An experimental drug yielded a 'positive effect in diminishing the time to recovery'
The results of a global study on patients stricken with COVID-19 are offering new hope for a possible treatment against the disease that has killed more than 200,000 and stymied the world economy.
A trial of the drug remdesivir involving over 1,000 severe cases of the coronavirus disease showed patients on the drug recuperated 31% faster than counterparts on placebo, based on results collected by researchers working with the US National Institute of Allergy and Infectious Diseases.
The median recovery time among remdesivir-dependent patients was also down to 11 days, compared with patients on placebo who spent an average of 15 days fighting the disease.
Dr. Anthony Fauci, the top infectious disease expert in the US, said the results prove the drug can “block” the SARS-CoV-2 virus that causes COVID-19. “This will be the standard of care,” he said.
In a news conference at the White House, Dr. Fauci said remdesivir yielded a “clear-cut, significant, positive effect in diminishing the time to recovery.”

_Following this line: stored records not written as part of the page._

-- ==== Sys2Proof/Machine/Bits.lean ====
section
/-! DEFINITION. Bit fields, rotations, byte order and lanes, and the sparse map's read and write (R9, R186). -/

namespace Sys2Proof.Machine

/-- Bits `lo + n - 1` down to `lo` of a pattern, as an unsigned integer (R9). -/
def field (x lo n : Nat) : Nat := x / 2 ^ lo % 2 ^ n

/-- `signed(x, n)` of R9: the low `n` bits of `x` read in two's complement. -/
def sext (x n : Nat) : Int :=
  if field x (n - 1) 1 = 1 then (x % 2 ^ n : Nat) - (2 ^ n : Nat) else (x % 2 ^ n : Nat)

/-- `wrap_n(x)` of R9 as a natural number. -/
def wrapN (n : Nat) (x : Int) : Nat := (x % (2 ^ n : Nat)).toNat

/-- `rotl16` of R9. -/
def rotl16 (x : BitVec 16) (n : Nat) : BitVec 16 := x.rotateLeft n

/-- `rotl32` of R9. -/
def rotl32 (x : BitVec 32) (n : Nat) : BitVec 32 := x.rotateLeft n

/-- `epx16` of R150. -/
def epx16 (e : BitVec 8) : BitVec 16 := e ++ e

/-- `epx32` of R150. -/
def epx32 (e : BitVec 8) : BitVec 32 := e ++ e ++ e ++ e

/-- Little-endian bytes as one number. -/
def ofBytes : List Byte → Nat
  | [] => 0
  | b :: bs => b.toNat + 256 * ofBytes bs

/-- The low `n` bytes of a number, lowest first. -/
def toBytes : Nat → Nat → List Byte
  | 0, _ => []
  | n + 1, x => BitVec.ofNat 8 x :: toBytes n (x / 256)

/-- Lane `l` of a vector register: bytes 4l to 4l + 3, little-endian (R186). -/
def lane (v : VReg) (l : Nat) : BitVec 32 := v.extractLsb' (32 * l) 32

/-- Halfword `j` of a register (R219). -/
def half (v : VReg) (j : Nat) : BitVec 16 := v.extractLsb' (16 * j) 16

/-- Byte `j` of a register (R186). -/
def byteOf (v : VReg) (j : Nat) : Byte := v.extractLsb' (8 * j) 8

/-- The vector register whose 64 lanes are `f 0` to `f 63`. -/
def ofLanes (f : Nat → BitVec 32) : VReg :=
  BitVec.ofNat 2048 ((List.range 64).foldr (fun l acc => (f l).toNat + 2 ^ 32 * acc) 0)

/-- The vector register whose 128 halfwords are `f 0` to `f 127`. -/
def ofHalves (f : Nat → BitVec 16) : VReg :=
  BitVec.ofNat 2048 ((List.range 128).foldr (fun l acc => (f l).toNat + 2 ^ 16 * acc) 0)

/-- A 64-bit lane mask from a test of each lane. -/
def ofMask (f : Nat → Bool) : BitVec 64 :=
  BitVec.ofNat 64 ((List.range 64).foldr (fun l acc => (if f l then 1 else 0) + 2 * acc) 0)

/-- The lanes of `new` where `m` is set and of `old` elsewhere (R205). -/
def mergeLanes (m : BitVec 64) (new old : VReg) : VReg :=
  if m = BitVec.allOnes 64 then new else ofLanes fun l => if m.getLsbD l then lane new l else lane old l

/-- The lanes of a mask, ascending. -/
def lanesOf (m : BitVec 64) : List Nat := (List.range 64).filter fun l => m.getLsbD l

/-- Number of set bits. -/
def popc (w x : Nat) : Nat := ((List.range w).filter fun i => x.testBit i).length

/-- Number of leading zeros of a `w`-bit pattern. -/
def clz (w x : Nat) : Nat := if x % 2 ^ w = 0 then w else w - 1 - Nat.log2 (x % 2 ^ w)

namespace SMap

/-- The value at a key; `d` where nothing is listed. -/
def get {V : Type} (d : V) : SMap V → Nat → V
  | [], _ => d
  | (k, v) :: m, i => if i = k then v else if i < k then d else get d m i

/-- Put an entry, or take it out when it equals the default, keeping the canonical form. -/
def set {V : Type} [DecidableEq V] (d : V) : SMap V → Nat → V → SMap V
  | [], i, x => if x = d then [] else [(i, x)]
  | (k, v) :: m, i, x =>
    if i = k then (if x = d then m else (i, x) :: m)
    else if i < k then (if x = d then (k, v) :: m else (i, x) :: (k, v) :: m)
    else (k, v) :: set d m i x

/-- Every key is at least `lo`, keys rise strictly, and no entry equals the default. -/
def wfFrom {V : Type} [DecidableEq V] (d : V) : Nat → SMap V → Bool
  | _, [] => true
  | lo, (k, v) :: m => decide (lo ≤ k) && decide (v ≠ d) && wfFrom d (k + 1) m

/-- The canonical form: keys strictly rising, no entry equal to what an unlisted key reads as. -/
def wf {V : Type} [DecidableEq V] (d : V) (m : SMap V) : Bool := wfFrom d 0 m

/-- Change every listed value, keeping the canonical form. -/
def mapV {V : Type} [DecidableEq V] (d : V) (f : Nat → V → V) (m : SMap V) : SMap V :=
  m.filterMap fun p => if f p.1 p.2 = d then none else some (p.1, f p.1 p.2)

/-- Change the value at a key. -/
def upd {V : Type} [DecidableEq V] (d : V) (m : SMap V) (i : Nat) (f : V → V) : SMap V := set d m i (f (get d m i))

end SMap

/-- The canonical form of a byte memory: addresses strictly rising, no entry 0, which is what an unlisted address reads as. -/
def Memory.wf (m : List Host.Cell) : Bool := SMap.wf 0 m

/-- Read `n` bytes from an address of a byte memory whose unlisted bytes read 0. -/
def readBytes (m : List Host.Cell) (a n : Nat) : List Byte := (List.range n).map fun i => SMap.get 0 m (a + i)

/-- Read a little-endian number of `n` bytes. (DESIGN CHOICE: log 15.) -/
def readN (m : List Host.Cell) (a n : Nat) : Nat := ofBytes (readBytes m a n)

/-- Write bytes from an address upward. -/
def writeBytes (m : List Host.Cell) (a : Nat) : List Byte → List Host.Cell
  | [] => m
  | b :: bs => writeBytes (SMap.set 0 m a b) (a + 1) bs

/-- Write single bytes at given addresses, in order. -/
def writeCells (m : List Host.Cell) : List Host.Cell → List Host.Cell
  | [] => m
  | (a, b) :: cs => writeCells (SMap.set 0 m a b) cs

end Sys2Proof.Machine
end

Results also suggest the drug may have an impact on survival rates. Only 8% of those who received the experimental treatment succumbed to COVID-19, compared with 11% of those who did not.
News of a possible treatment sent the business sector “roaring” in early-afternoon trading, just after Dr. Fauci expressed optimism over the preliminary results.
“This drug makes a big difference, especially if you were worried about a second wave of infections after we reopened the economy,” Jim Cramer of CNBC pointed out.
Restrictions on social and economic activity – in an effort to curb the outbreak – have led to massive job cuts in the US and the global economy receding as outputs decline. Add to that the concerns over a lack of any approved treatment or vaccine against COVID-19.
The preliminary results of the remdesivir trial, however, provide hope of a less risky reopening of businesses amid the pandemic.
More data necessary
Gilead, which makes remdesivir, clarified that more data is necessary to prove the efficacy of the drug. In early April, the company conducted its own cohort analysis of 53 severe cases who were treated with remdesivir “on an individual compassionate use basis”.
“While the outcomes observed in this compassionate use analysis are encouraging, the data are limited,” said Dr. Merdad Parsey, Gilead’s chief medical officer.
Multiple clinical trials are underway for the antiviral drug. “Our goal is to add to the growing body of evidence as quickly as possible to more fully evaluate the potential of remdesivir and, if appropriate, support broader use of this investigational drug,” Dr. Parsey said.
Experts are seeing hope in the latest turn of events. Derek Hill, professor of medical imaging at University College London, said the early results appeared promising.
“Given these extraordinary circumstances, medicine regulators may decide to provide special fast approval in the near future, provided that there are ongoing controlled studies of its safety and efficacy,” he told The Guardian.
While it doesn’t appear to be a ‘home run’ yet, remdesivir may benefit patients when used properly, according to Scott Gottlieb, a former commissioner of the US Food and Drug Administration.
“We will get better drugs but this is a beginning of our ability to start to more effectively target this virus,” Gottlieb told CNN.